Resulta casi conmovedor volver a leer ambos textos a un tiempo, reconociendo
así las señas de identidad de su autor, un hombre marcado por la Segunda Guerra Mundial, y por
las consecuencias que esta tuvo en una posguerra gris, apelmazada por el oscurantismo
al que estuvo sometida Checoslovaquia. De ahí que la belleza triste, amorosa e
ingenua al tiempo que rebelde que se esconde en Trenes rigurosamente vigilados, donde la voz de un joven descubre y
trata con el enemigo bélico en un mundo de adultos falsificados, se transforme
en un inconformismo barroco, onírico, que destila olor a óxido y aguas sucias
en este conjunto de relatos que parecen ambientados en las décadas de los
cincuenta y sesenta, y que terminará siendo, por otra parte, algo muy diferente
a un libro de cuentos. Pero para descubrirlo es necesario llegar hasta el final.

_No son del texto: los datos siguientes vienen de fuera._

/-- The control byte, the SPSRs and the registers of the other modes after a User-mode effect. -/
theorem Effect.user_confined {i : Instr} {s t : State} (h : Effect i s t) (normative : s.armCompletion = false)
    (user : s.cpsr.mode = .usr) :
    t.cpsr.mode = .usr ∧ t.cpsr.i = s.cpsr.i ∧ t.cpsr.f = s.cpsr.f ∧ (∀ m, spsrOf m t = spsrOf m s) ∧
      ∀ p, (∀ r, view .usr r ≠ some p) → t.regs.get p = s.regs.get p := by
  cases h with
  | computes h =>
    obtain ⟨status, spsr, regs⟩ := h.computes
    refine ⟨?_, ?_, ?_, spsr, fun p hidden => regs p (user ▸ hidden)⟩ <;> rw [status]
    exact user
  | toThumb => exact ⟨user, rfl, rfl, fun m => by cases m <;> rfl, fun _ _ => rfl⟩
  | @msr psr ff cf v spec valid hasPsr =>
    cases psr with
    | spsr => simp [spsrCheck, user, Mode.hasSpsr] at hasPsr
    | cpsr =>
      have unprivileged : ctrlWritten cf s = false := by simp [ctrlWritten, user, Mode.privileged]
      have status : (msrEffect .cpsr ⟨ff, cf⟩ v s).cpsr = { s.cpsr with flags := msrFlags ff v s.cpsr.flags } := by
        change msrCpsr ⟨ff, cf⟩ v s = _
        simp only [msrCpsr, unprivileged, Bool.false_eq_true, if_false]
      rw [status]
      exact ⟨user, rfl, rfl, fun m => by cases m <;> rfl, fun _ _ => rfl⟩
  | enters _ _ completed | returns _ completed => exact absurd (normative.symm.trans completed) Bool.false_ne_true
  | userLoads _ hasSpsr =>
    rw [user] at hasSpsr
    cases hasSpsr

end Sys2Proof.Machine

open Sys2Proof Sys2Proof.Machine

/-- Settles O3. -/
theorem stepKeepsInvariant : Obligations.StepKeepsInvariant := by
  unfold Obligations.StepKeepsInvariant
  refine ⟨fun s t inv answers => ?_, fun s written => ⟨fun t answers => ?_, fun p faults => ?_⟩⟩
  · obtain ⟨wf, marks, armPc, -⟩ := inv
    obtain ⟨arm, i, wellFormed, answers⟩ := step_eq_next answers
    rcases exec_effect_marks wellFormed answers with rfl | ⟨-, effect, marked⟩
    · refine ⟨wf, marks, fun _ => ?_, fun thumb => absurd (arm.symm.trans thumb) Bool.false_ne_true⟩
      exact (low_bits_add_four _).trans (armPc arm)
    · obtain ⟨inArm, inThumb⟩ := effect.pc_executable arm (armPc arm)
      exact ⟨effect.mem_wf wf, marked ▸ nodup_marksAfter i marks, inArm, inThumb⟩
  · obtain ⟨-, i, wellFormed, answers⟩ := step_eq_next answers
    rcases exec_effect_marks wellFormed answers with rfl | ⟨-, -, marked⟩
    · exact written
    · exact marked.trans (marksAfter_eq_nil i (s := clearHazard s) written)
  · obtain nv | ⟨i, wellFormed, faults⟩ := step_eq_fault faults
    · cases nv
    · exact exec_ne_unwrittenRead wellFormed written p faults

/-- Settles O56. -/
theorem normativeUserModeConfined : Obligations.NormativeUserModeConfined := by
  unfold Obligations.NormativeUserModeConfined
  intro s t normative user answers
  obtain ⟨-, i, wellFormed, answers⟩ := step_eq_next answers
  rcases exec_effect_marks wellFormed answers with rfl | ⟨pass, effect, marked⟩
  · exact ⟨normative, user, rfl, rfl, fun m => by simp, fun _ _ => Iff.rfl, fun _ _ => rfl⟩
  · obtain ⟨mode, irq, fiq, spsr, regs⟩ := effect.user_confined normative user
    have noEntry := savesInto_eq_none normative pass
    refine ⟨effect.fault_completion.2.trans normative, mode, irq, fiq, fun m => (spsr m).trans (by simp), fun p hidden => ?_,
      regs⟩
    rw [marked, marksAfter, noEntry]
    have notGiven : p ∉ gives i (clearHazard s) := fun given =>
      hidden (userSees_gives (s := clearHazard s) user noEntry ((wordChecks_clearHazard i s).symm ▸ pass) p given)
    simp [mem_unmark, notGiven]

end

section
/-! PROOFS. States that agree on the values of some parts (10_state R121): reads of those parts give the same, writes of the
same values add to them, and so the effect of an instruction that depends on those parts alone is the same in both. -/

namespace Sys2Proof.Machine

/-! ## Agreement -/

/-- The parts known, and those just given the same value. -/
def Also (K : UnwrittenPart → Prop) (ps : List UnwrittenPart) (p : UnwrittenPart) : Prop := K p ∨ p ∈ ps
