-- ==== Sys2Proof/Machine/Ops.lean ====
section
/-!
DEFINITION. The named operations over the state that the meanings share: sequencing, the transaction buffer, the
accessors of numbered fields, the actions handed to the byte engine, and the delivery of interrupts, which takes the
place of taking an exception on this hardware (`00_scope.md` R13, `60_exceptions.md` R277 to R279).
-/

namespace Sys2Proof.Machine

/-! Sequencing and guards. -/

/-- Run `k` on the next state; a stop stays a stop. -/
def andThen (o : Out) (k : State → Out) : Out :=
  match o with
  | .next s => k s
  | .fault f => .fault f
  | .refused r => .refused r

/-- A host operation: refused while the host is inside a blocking bus call (`10_state.md` R33, F9). -/
def hostOp (s : State) (k : Out) : Out :=
  if s.blocked = .none then k else .refused .hostBlocked

/-- Return a value to the host (`30_encoding.md` R114). -/
def State.giveResult (s : State) (r : HostResult) : State := { s with results := s.results ++ [r] }

/-- The configuration check of F1 (`00_scope.md` R9). -/
def configOk (c : Config) : Bool := decide c.Valid

/-- The well-formedness check of `30_encoding.md` R98. -/
def operandsOk (c : Config) (i : Instr) : Bool := i.wellFormed c

/-! The transaction buffer (`20_memory.md` R60, R68, R85). -/

/-- The byte at an index, none where it is unspecified. -/
def Memory.read? (m : Memory) (a : Nat) : Option Byte := (m.find? fun c => c.1 == a).map (·.2)

/-- Write the byte at an index, keeping the indices rising. -/
def Memory.write (m : Memory) (a : Nat) (b : Byte) : Memory :=
  match m with
  | [] => [(a, b)]
  | c :: rest =>
    if a < c.1 then (a, b) :: c :: rest
    else if a = c.1 then (a, b) :: rest
    else c :: Memory.write rest a b

/-- Write bytes at ascending indices from `a` on (BUS.SEND's payload, `40_bus_driver.md` R132). -/
def Memory.writeList (m : Memory) (a : Nat) (bs : List Byte) : Memory :=
  match bs with
  | [] => m
  | b :: rest => Memory.writeList (Memory.write m a b) (a + 1) rest

/-- Every byte unspecified (`20_memory.md` R74, `40_bus_driver.md` R133). -/
def Memory.poisoned : Memory := []

/-- `MemRead(a, 1)` (`00_scope.md` R11): an index outside the buffer is refused (F11), and so is a read of an
unspecified byte (F18). -/
def bufRead (m : Memory) (a : Nat) : Except Refusal Byte :=
  if a < Config.bufCap then
    match m.read? a with
    | some b => .ok b
    | none => .error (.unspecifiedField .buf)
  else .error .bufIndex

/-- `MemWrite(a, 1, b)` (`00_scope.md` R11): an index outside the buffer is refused (F11). -/
def bufWrite (m : Memory) (a : Nat) (b : Byte) : Except Refusal Memory :=
  if a < Config.bufCap then .ok (m.write a b) else .error .bufIndex

/-- `buf[a], ..., buf[a + n - 1]`, ascending (BUS.RET, `40_bus_driver.md` R135). -/
def bufReadList (m : Memory) (a : Nat) : Nat → Except Refusal (List Byte)
  | 0 => .ok []
  | n + 1 =>
    match bufRead m a with
    | .error r => .error r
    | .ok b =>
      match bufReadList m (a + 1) n with
      | .error r => .error r
      | .ok bs => .ok (b :: bs)

/-! Accessors of the numbered fields. -/

/-- The fields of a brushed motor. -/
def State.motor (s : State) : MotorId → Motor
  | .m0 => s.mot0
  | .m1 => s.mot1

/-- Replace the fields of a brushed motor. -/
def State.setMotor (s : State) (m : MotorId) (v : Motor) : State :=
  match m with
  | .m0 => { s with mot0 := v }
  | .m1 => { s with mot1 := v }

/-- The fields of a channel. -/
def Decoder.chan (d : Decoder) : ChanId → Chan
  | .c0 => d.c0
  | .c1 => d.c1
  | .c2 => d.c2
  | .c3 => d.c3
  | .c4 => d.c4

/-- `tcnt[m]` (`10_state.md` R44). -/
def Timers.tcnt (t : Timers) : MotorId → Word16
  | .m0 => t.tcnt0
  | .m1 => t.tcnt1

/-- Set `tcnt[m]`. -/
def Timers.setTcnt (t : Timers) (m : MotorId) (v : Word16) : Timers :=
  match m with
  | .m0 => { t with tcnt0 := v }
  | .m1 => { t with tcnt1 := v }

/-- `irqen[s]` (`10_state.md` R52). -/
def Irq.en (q : Irq) : Source → Bool
  | .bus => q.enBus
  | .sampler => q.enSampler
  | .brushed0 => q.enBrushed0
  | .brushed1 => q.enBrushed1
  | .esc => q.enEsc
  | .display => q.enDisplay

/-- Set `irqen[s]`. -/
def Irq.setEn (q : Irq) (src : Source) (v : Bool) : Irq :=
  match src with
  | .bus => { q with enBus := v }
  | .sampler => { q with enSampler := v }
  | .brushed0 => { q with enBrushed0 := v }
  | .brushed1 => { q with enBrushed1 := v }
  | .esc => { q with enEsc := v }
  | .display => { q with enDisplay := v }

/-- `irqpend[s]` of a timer source: the due handler operations, in the order they fell due (`10_state.md` R52). -/
def Irq.pend (q : Irq) : Source → List TimerOp
  | .brushed0 => q.pendBrushed0
  | .brushed1 => q.pendBrushed1
  | .esc => q.pendEsc
  | .bus => []
  | .sampler => []
  | .display => []

/-- Set `irqpend[s]` of a timer source. -/
def Irq.setPend (q : Irq) (src : Source) (l : List TimerOp) : Irq :=
  match src with
  | .brushed0 => { q with pendBrushed0 := l }
  | .brushed1 => { q with pendBrushed1 := l }
  | .esc => { q with pendEsc := l }
  | .bus => q
  | .sampler => q
  | .display => q

/-- Append a due operation to `irqpend[s]` unless it is already there (`60_exceptions.md` R278). -/
def Irq.hold (q : Irq) (src : Source) (op : TimerOp) : Irq :=
  if op ∈ q.pend src then q else q.setPend src (q.pend src ++ [op])

/-! Delivery of interrupts. -/

/-- An event of source `src` (`60_exceptions.md` R277, R278): its handler runs at once, as part of this step, while
the source is enabled; otherwise the event is held. Nothing is saved and no mode changes (R279). -/
def deliver (src : Source) (run hold : State → Out) (s : State) : Out :=
  if s.irq.en src then run s else hold s

/-! Actions handed to the byte engine (`40_bus_driver.md` R125). -/

/-- The five actions. -/
inductive Action where
  | start
  | tx (b : Byte)
  | rxArm (ack : Bool)
  | stop
  | rearm
deriving DecidableEq, Repr

/-- The request of an action; `Rearm` leaves `eng.req` as it is (R125). -/
def Action.request (a : Action) (old : EngReq) : EngReq :=
  match a with
  | .start => .start
  | .tx b => .tx b
  | .rxArm k => .rx k
  | .stop => .stop
  | .rearm => old

/-- The `BUSCTL` value of an action (`30_encoding.md` R110); what each of its bits does when written is
`State.writeBusCtl`. -/
def Action.ctl (a : Action) (ackarm : Bool) : Byte :=
  match a with
  | .start => 0xA5#8
  | .tx _ => 0x85#8
  | .rxArm k => if k then 0xC5#8 else 0x85#8
  | .stop => 0x95#8
  | .rearm => if ackarm then 0xC5#8 else 0x85#8

/-- The `BUSDATA` value after an action (`30_encoding.md` R110): written where a byte is sent. -/
def Action.data (a : Action) (old : Byte) : Byte :=
  match a with
  | .tx b => b
  | .start => old
  | .rxArm _ => old
  | .stop => old
  | .rearm => old

/-- `act(A)` (`40_bus_driver.md` R125): set `eng.req` to the request of `A` and clear the pending event; at the
register face, write `BUSDATA` and `BUSCTL` (`30_encoding.md` R110). `registerAct` is the action as its register
writes; where they differ, the action is the rule (log 31). -/
def act (a : Action) (s : State) : State :=
  { s with eng := { s.eng with
      req := a.request s.eng.req
      evt := none
      busctl := a.ctl s.bus.ackarm
      busdata := a.data s.eng.busdata } }

/-- The common success step `complete()` (`40_bus_driver.md` R141). -/
def complete (s : State) : State :=
  let s := act .stop s
  { s with bus := { s.bus with outcome := .acked, busy := false, link := .stopPending } }

/-- The common abort step `abort()` (`40_bus_driver.md` R137): every byte of `buf`, and `cur`, become unspecified. -/
def abort (s : State) : State :=
  let s := act .stop s
  { s with bus := { s.bus with
      outcome := .nackAbort
      busy := false
      link := .stopPending
      buf := Memory.poisoned
      curSet := false } }

/-! Output pins (`10_state.md` R45). -/

/-- Drive both pins of a motor in one step (`42_motor_driver.md` R199). -/
def driveMotor (m : MotorId) (a b : Bool) (s : State) : State :=
  let s := s.setMotor m { s.motor m with pinA := a, pinB := b, pinsSet := true }
  { s with pinlog := s.pinlog ++ [.motor m a b] }

/-- Drive the ESC pin. -/
def driveEsc (v : Bool) (s : State) : State :=
  { s with esc := { s.esc with pinesc := v, pinescSet := true }, pinlog := s.pinlog ++ [.esc v] }

end Sys2Proof.Machine
end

Todos los relatos comparten una
ironía alejadísima de las ganas de hacer sonreír, una libertad próxima al
absurdo inventivo, una inverosimilitud que nos acerca a las consecuencias del
Apocalipsis, un mundo resumido en un teatro desnortado, una tristeza
desesperada, una claustrofobia directa y rarísima, la misma que puede sentir un
hombre encerrado dentro de su propio cráneo, y también contienen la exageración
de la locura, algo que el lector se esforzará por desentrañar entre la marea de
disparates confiando en que exista la razón de la demencia tras tanta palabra,
tras algo que de tan imposible calificaría como magia de no ser porque este
concepto encierra algo de hermosura. Al mismo tiempo, cada una de las siete
piezas sería un trozo de vida sesgado, sin principio ni fin, rompiendo así los
moldes que las academias dictan que deben regir en un cuento, exponiéndonos
cosas y sucesos cuyo único nexo entre ellas, aparentemente, es que ocurren una
detrás de otra. Subyace en los textos, aunque de manera complejísima para las
elucubraciones del lector, un trasfondo político, de protesta, de angustia,
unas bocanadas a la búsqueda de aire fresco al remover todos estos restos de lo
que un día fue útil para la vida, en un ejercicio de extrañamiento
complejísimo: “Y acto seguido se abrieron camino hasta las entrañas del vagón y
echaban a la vagoneta vacía una bomba para orín, una aventadora, trozos de las
viejas trilladoras, picadoras abrasadas por el autógeno, rastras y sembradoras
despedazadas por autógeno, una picadora de trébol, una báscula decimal y piezas
de arado”.
Las enunciaciones de esta índole,
bien por enumeración, bien por diálogos en cascada, bien por la cadena de
sucesos que puede llegar a parecer un flujo de conciencia onírico: “Luego puede
uno derrumbarse en la colada ardiente en honor al amor, acero con adición de sí
mismo y de tu imagen en mí, imagen que impone un diminuto rostro infantil
empañado por una risa tonta, porque una chica judía escupía cuchillas y yo me
corté las manos”. En fin, todo esto que sería absurdo de no ser porque uno sabe
que existe mucho simbolismo, como por ejemplo en la imagen constante de las
mujeres presidiarias, terminará cobrando relevancia en un final que unifica
todos los relatos y que no desvelaremos, pero que responde a la pregunta ¿por
qué vivir?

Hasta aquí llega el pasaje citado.